Diagram: CPUs, bus, memory.

List and insert example:

struct List {
  int data;
  struct List *next;
};

List *list = 0;

insert(int data) {
  List *l = new List;
  l->data = data;
  l->next = list;  // A
  list = l;        // B
}

Whoever wrote this code probably believed it was correct, in the sense that if the list starts out correct, a call to insert() will yield a new list that has the old elements plus the new one. And if you call insert(), and then insert() again, the list should have two new elements. Most programmers write code that's only correct under serial execution -- in this case, insert() is only correct if there is only one insert() executing at a time.

What could go wrong with concurrent calls to insert(), as might happen on a multiprocessor? Suppose two different processors both call insert() at the same time. If the two processors execute A and B interleaved, then we end up with an incorrect list. To see that this is the case, draw out the list after the sequence A1 (statement A executed by processor 1), A2 (statement A executed by processor 2), B2, and B1.

This kind of error is called a race (the name probably originates in circuit design). The problem with races is that they are difficult to reproduce. For example, if you put print statements in to debug the incorrect behavior, you might change the timing and the race might not happen anymore.

What's required for insert() to be correct if executed on multiple CPUs? The overall property we want is that both new elements end up appearing in the list. One way to achieve that is to somehow ensure that only one processor at a time is allowed to be executing inside insert(); let one of the simultaneous calls proceed, and force the other one to wait until the first has finished. Then two simultaneous executions will have the same result as two serial executions. Assuming insert() was correct when executed serially, it will then be correct on a multiprocessor too.

The lock abstraction

We'd like a general tool to help programmers force serialization. There are a number of things we'd like to be able to express for lists:

It's not enough to serialize just calls to insert(); if there's also delete(), we want to prevent a delete() from running at the same time as an insert().
Serializing all calls to insert() is too much: it's enough to serialize just calls that refer to the same list.
We don't need to serialize all of insert(), just lines A and B.

We're looking for an abstraction that gives the programmer this kind of control. The reason to allow concurrency when possible (items 2 and 3) is to increase performance.

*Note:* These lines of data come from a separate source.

/-- An access that a segment or the memory map does not permit is a segment fault (R38, R92); a branch, call or return in a delay slot is a
delay-slot fault, a call at depth 16 a link stack overflow, and a word of no row an illegal instruction (R92, R103 to R105, R118). -/
def Sys2Proof.Stated.CoreFaults : Prop :=
  ∀ (s : State) (c : CoreId) (r q : RegNo) (sg : SegNo) (b : Bool) (d12 : BitVec 12) (d20 : BitVec 20) (at_ : Nat) (w : Word), Ready s c →
    s.cores[c].c1 = false → s.wdg.h = none → s.evr.queue.length < 64 →
    let x := issueCtx s c
    let o := fun (z : Nat) => (x.rg q + BitVec.ofInt 32 (d12.toInt * z)).toNat
    ((segOk x.s[sg] false 1 (o 1) && inRegion (dBase x.s[sg] + o 1) 1) = false → Faults s c (.ldb c r q sg d12) 0x2001) ∧
    ((segOk x.s[sg] false 2 (o 2) && inRegion (dBase x.s[sg] + o 2) 2) = false → Faults s c (.ldh c r q sg d12) 0x2001) ∧
    ((segOk x.s[sg] false 4 (o 4) && inRegion (dBase x.s[sg] + o 4) 4) = false → Faults s c (.ldw c r q sg d12) 0x2001) ∧
    ((segOk x.s[sg] true 1 (o 1) && inRegion (dBase x.s[sg] + o 1) 1) = false → Faults s c (.stb c r q sg d12) 0x2001) ∧
    ((segOk x.s[sg] true 2 (o 2) && inRegion (dBase x.s[sg] + o 2) 2) = false → Faults s c (.sth c r q sg d12) 0x2001) ∧
    ((segOk x.s[sg] true 4 (o 4) && inRegion (dBase x.s[sg] + o 4) 4) = false → Faults s c (.stw c r q sg d12) 0x2001) ∧
    (x.delay ≠ .none → Faults s c (.br c r b d20) 0x2003 ∧ Faults s c (.call c r d20) 0x2003 ∧ Faults s c (.ret c at_) 0x2003 ∧
      Faults s c (.jr c r d12) 0x2003 ∧ Faults s c (.fadd c r q q) 0x2002) ∧
    (x.delay = .none → x.link.length = 16 → Faults s c (.call c r d20) 0x2004) ∧
    (decode c w = none → (w.toNat / 2 ^ 26 < 0x38 ∨ w.toNat / 2 ^ 26 = 0x3F) → Faults s c (.illegalInstruction c w) 0x2002) ∧
    (decode c w = none → x.delay = .none → 0x38 ≤ w.toNat / 2 ^ 26 → w.toNat / 2 ^ 26 < 0x3F → ServiceBegun s c →
      ∃ t, exec (.illegalInstruction c w) s = .next t ∧ t.cores[c].st = .aband ∧ t.cores[c].lastFault = 0x2002 ∧
        s.cores[c].cyc + serviceWait s c + 88 ≤ t.cores[c].abCyc ∧ t.cores[c].abCyc ≤ s.cores[c].cyc + serviceWait s c + 210 ∧ t.mem = s.mem)

/-- A second C1 fault of a core in one tick is C2: the core is stopped for the rest of the tick (R74, R113). -/
def Sys2Proof.Stated.SecondFaultStopsCore : Prop :=
  ∀ (s : State) (c : CoreId) (w : Word), Ready s c → decode c w = none → w.toNat / 2 ^ 26 < 0x38 → s.cores[c].c1 = true →
    ∃ t, exec (.illegalInstruction c w) s = .next t ∧ t.cores[c].st = .stopped ∧ t.cores[c].c2 = true ∧ t.cores[c].ctx.flight = []

/-- The C1 faults of the cores, and a second one in a tick (R74, R103 to R105, R113, R118). -/
def Obligations.CoreFaultHandling : Prop := Stated.CoreFaults ∧ Stated.SecondFaultStopsCore

/-- RESULT_COMPLETE (R99, R100): everything due by the core's next cycle has been written, in order; what is read in any later cycle is
the same. -/
def Sys2Proof.Stated.ResultsComplete : Prop :=
  ∀ (s : State) (c : CoreId), ∃ t, exec (.resultComplete c) s = .next t ∧ OnlyCore s t c ∧ OnlyCtx s t c ∧
    t.cores[c].cyc = s.cores[c].cyc ∧ SameRegs t.cores[c].ctx (regsAt s c s.cores[c].cyc) ∧
    (∀ j, s.cores[c].cyc ≤ j → SameRegs (regsAt t c j) (regsAt s c j)) ∧ ∀ f, t.cores[c].ctx.flight.head? = some f → s.cores[c].cyc < f.due

/-- What a completing result writes (R86, R99), and RESULT_COMPLETE (R99, R100). -/
def Obligations.ResultsCompleteInOrder : Prop := Stated.ResultWritesItsRegister ∧ Stated.ResultsComplete

/-- EVENT_TRIGGER (R51, R65): in RUN as SOLO or ACTIVE the slot's record, its flags and its count are written; in any other state or role a
trigger is ignored; one at the next edge or after it waits for that tick. -/
def Sys2Proof.Stated.TriggerWritesRecordAndFlags : Prop :=
  ∀ (s : State) (src at_ cyc : Nat),
    (beyondEdge s (max s.now at_) = true →
      exec (.eventTrigger src at_ cyc) s = .next (holdLate (setNow s at_) (.eventTrigger src (max s.now at_) cyc))) ∧
    (beyondEdge s (max s.now at_) = false → (s.mode ≠ .run ∨ s.role = .standby ∨ s.role = .syncing) →
      exec (.eventTrigger src at_ cyc) s = .next (setNow s at_)) ∧
    ∀ c k l e, beyondEdge s (max s.now at_) = false → s.mode = .run → drives s.role = true → slotOf s src = some (c, k, l, e) → cellsWf 0 s.mem.cells = true →
      let sl := s.cores[c].slots[k]
      let ts := if sl.pending then sl.ts else max s.now at_
      ∃ t, exec (.eventTrigger src at_ cyc) s = .next t ∧
        readMem t (l.evrec + 16 * k.val) 16 = leBytes 8 ts ++ leBytes 2 src ++ [0, 0] ++ leBytes 4 (min (sl.count.toNat + 1) 0xFFFFFFFF) ∧
        (∀ a, a < l.evrec + 16 * k.val ∨ l.evrec + 16 * k.val + 16 ≤ a → cellGet 0 t.mem.cells a = cellGet 0 s.mem.cells a) ∧
        (∀ q : Fin 8, t.cores[c].evtFlags.getLsbD q = (s.cores[c].evtFlags.getLsbD q || decide (q = k)) ∧
          t.cores[c].evtPend.getLsbD q = (s.cores[c].evtPend.getLsbD q || decide (q = k))) ∧
        t.cores[c].slots[k].pending = true ∧ t.cores[c].slots[k].count.toNat = min (sl.count.toNat + 1) 0xFFFFFFFF ∧ t.cores[c].slots[k].ts = ts

/-- EVENT_TAKE (R66, R67): at a quiet boundary the core switches in 8 cycles to the event context with the slot's task; the interrupted
task keeps its registers; the slot is no longer pending. -/
def Sys2Proof.Stated.EventTaskStarts : Prop :=
  ∀ (s : State) (c : CoreId) (at_ cyc : Nat) (l : TList) (k : Fin 8) (e : TaskE), s.mode = .run → drives s.role = true → s.tick.phase = .l →
    quiet s c = true → s.cores[c].st = .run → taskList s c = some l → takeSlot s c = some k → l.slots[k.val]? = some e →
    let words := physOf c (dBase l.s0) + 8 * e.inst
    let d := idtEntry s c l.s0 e.inst s.cores[c].cyc
    8 * e.inst + 7 ≤ dLimit l.s0 → dType d = 2 → descOk d = true → CleanWord s words → CleanWord s (words + 4) →
    ∃ t, exec (.eventTake c at_ cyc) s = .next t ∧ t.tick.now = max s.now at_ ∧ t.cores[c].st = .run ∧ t.cores[c].inEvt = true ∧
      t.cores[c].resume = true ∧ t.cores[c].slot = k.val ∧ t.cores[c].cyc = s.cores[c].cyc + 8 ∧ t.cores[c].slots[k].pending = false ∧
      t.cores[c].slots[k].count = 0 ∧ t.cores[c].evtPend.getLsbD k = false ∧ t.cores[c].evtFlags = s.cores[c].evtFlags ∧
      SameRegs t.cores[c].task (regsAt s c s.cores[c].cyc) ∧ t.cores[c].task.pc = (issueCtx s c).pc ∧ t.cores[c].task.link = (issueCtx s c).link ∧
      t.cores[c].evt.pc = BitVec.ofNat 32 e.entry ∧ (∀ r, t.cores[c].evt.rg r = 0) ∧ t.cores[c].evt.link = [] ∧
      t.cores[c].evt.s[0] = l.s0 ∧ t.cores[c].evt.s[1] = d ∧
      (∀ q : CoreId, q ≠ c → t.cores[q] = s.cores[q]) ∧ t.mem = s.mem

/-- TASK_ABANDON (R62, R67, R74, R113): within 64 cycles of the detection, and not before the 8 of a switch or a task start, a cyclic task
gives way to the next due entry, an event task to the task that it interrupted. -/
def Sys2Proof.Stated.AbandonmentCompletes : Prop :=
  ∀ (s : State) (c : CoreId) (n at_ : Nat), s.cores[c].st = .aband →
    let cyc := s.cores[c].abCyc + max 8 (min n 64)
    (s.cores[c].inEvt = true → s.cores[c].resume = true →
      ∃ t, exec (.taskAbandon c n at_) s = .next t ∧ OnlyCore (setNow s at_) t c ∧ t.cores[c].st = .run ∧ t.cores[c].inEvt = false ∧
        t.cores[c].cyc = cyc ∧ t.cores[c].task = s.cores[c].task) ∧
    (s.cores[c].inEvt = false → ∀ l, taskList s c = some l →
      ∃ t, exec (.taskAbandon c n at_) s = .next t ∧
        match nextDue l s.tick.n (s.cores[c].pos + 1) with
        | none => t.cores[c].st = .idle ∧ t.cores[c].cyc = s.cores[c].abCyc + min n 64
        | some q =>
            let words := physOf c (dBase l.s0) + 8 * q.2.inst
            let d := idtEntry s c l.s0 q.2.inst cyc
            8 * q.2.inst + 7 ≤ dLimit l.s0 → dType d = 2 → descOk d = true → CleanWord s words → CleanWord s (words + 4) →
            t.cores[c].cyc = cyc ∧ t.cores[c].st = .run ∧ t.cores[c].pos = q.1 ∧ t.cores[c].task.pc = BitVec.ofNat 32 q.2.entry ∧
              t.cores[c].task.link = [] ∧ t.cores[c].task.s[1] = d)

/-- Triggers, event tasks and abandoned tasks (R65 to R67, R74, R113). -/
def Obligations.EventAndAbandonedTasks : Prop := Stated.TriggerWritesRecordAndFlags ∧ Stated.EventTaskStarts ∧ Stated.AbandonmentCompletes

/-- SCRUB_LINE (R36, R37): the eight words of the line are read, single-bit errors in them corrected and counted, and the scrub moves on. -/
def Sys2Proof.Stated.ScrubCorrectsLine : Prop :=
  ∀ s : State, executiveRuns s = true → s.mem.single.Nodup → s.mem.double = [] → s.mem.failed = [] →
    ∃ t, exec .scrubLine s = .next t ∧ t.mem.scrub = (s.mem.scrub + 1) % 131072 ∧ t.mem.cells = s.mem.cells ∧
      (∀ i, i < 8 → 0x10000000 + s.mem.scrub * 64 + 8 * i ∉ t.mem.single) ∧
      (∀ w, w ∈ t.mem.single → w ∈ s.mem.single) ∧ t.mem.ceCnt + t.mem.single.length = s.mem.ceCnt + s.mem.single.length ∧ t.cores = s.cores

/-- A single-bit error in a word of the shared SRAM is corrected and counted by the read that finds it; a double-bit error marks the word as
failed and is a C3 fault with event 16#B00B; a read of a marked word changes nothing (R36). -/
def Sys2Proof.Stated.SharedMemoryErrors : Prop :=
  ∀ (s : State) (p port c : Nat), 0x10000000 ≤ p →
    (s.mem.failed.contains (eccWord p) = true → eccRead s p port c = s) ∧
    (s.mem.failed.contains (eccWord p) = false → s.mem.single.contains (eccWord p) = true → s.mem.double.contains (eccWord p) = false →
      eccRead s p port c = { s with mem := { s.mem with single := s.mem.single.erase (eccWord p), ceCnt := s.mem.ceCnt + 1 } }) ∧
    (s.mem.failed.contains (eccWord p) = false → s.mem.double.contains (eccWord p) = true → s.wdg.h = none → s.evr.queue.length < 64 →
      (eccRead s p port c).mem.failed = insertNat (eccWord p) s.mem.failed ∧ (eccRead s p port c).mem.cells = s.mem.cells ∧
      (∃ h, (eccRead s p port c).wdg.h = some h ∧ h.cls = 3 ∧ h.code = 0xB00B ∧ h.ts = s.now) ∧
      ∃ o, (eccRead s p port c).evr.queue = s.evr.queue ++ [o] ∧ o.code = 0xB00B)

While there are many coordination abstractions, locking is among the most common. A lock is an object with two operations: acquire(L) and release(L). The lock has state: it is either locked or not locked. A call to acquire(L) waits until L is not locked, then changes its state to locked and returns. A call to release(L) marks L as not locked. So when you have a data structure on which operations should proceed one at a time (i.e. not be interleaved), associate a lock object L with the data structure and bracket the operations with acquire(L) and release(L).

Lock list_lock;

insert(int data){
  List *l = new List;
  l->data = data;

  acquire(&list_lock);

  l->next = list ; // A
  list = l;        // B

  release(&list_lock);
}

How can we implement acquire() and release()? Here is a version that DOES NOT WORK:

 
struct Lock {
  int locked;
}

void broken_acquire(Lock *lock) {
  while(1){
    if(lock->locked == 0){ // C
      lock->locked = 1;    // D
      break;
    }
  }
}

void release (Lock *lock) {
  lock->locked = 0;
}

What's the problem? Two acquire()s on the same lock on different CPUs might both execute line C, and then both execute D. Then both will think they have acquired the lock. This is the same kind of race we were trying to eliminate in insert(). But we have made a little progress: now we only need a way to prevent interleaving in one place (acquire()), not for many arbitrary complex sequences of code (e.g. A and B in insert()).

Atomic instructions

We're in luck: most CPUs provide "atomic instructions" that are equivalent to the combination of lines C and D and prevent interleaving from other CPUs.

For example, the x86 xchg %eax, addr instruction does the following:

freeze other CPUs' memory activity for address addr
temp := *addr
*addr := %eax
%eax = temp
un-freeze other memory activity

The CPUs and memory system cooperate to ensure that no other operations on this memory location occur between when xchg reads and when it writes.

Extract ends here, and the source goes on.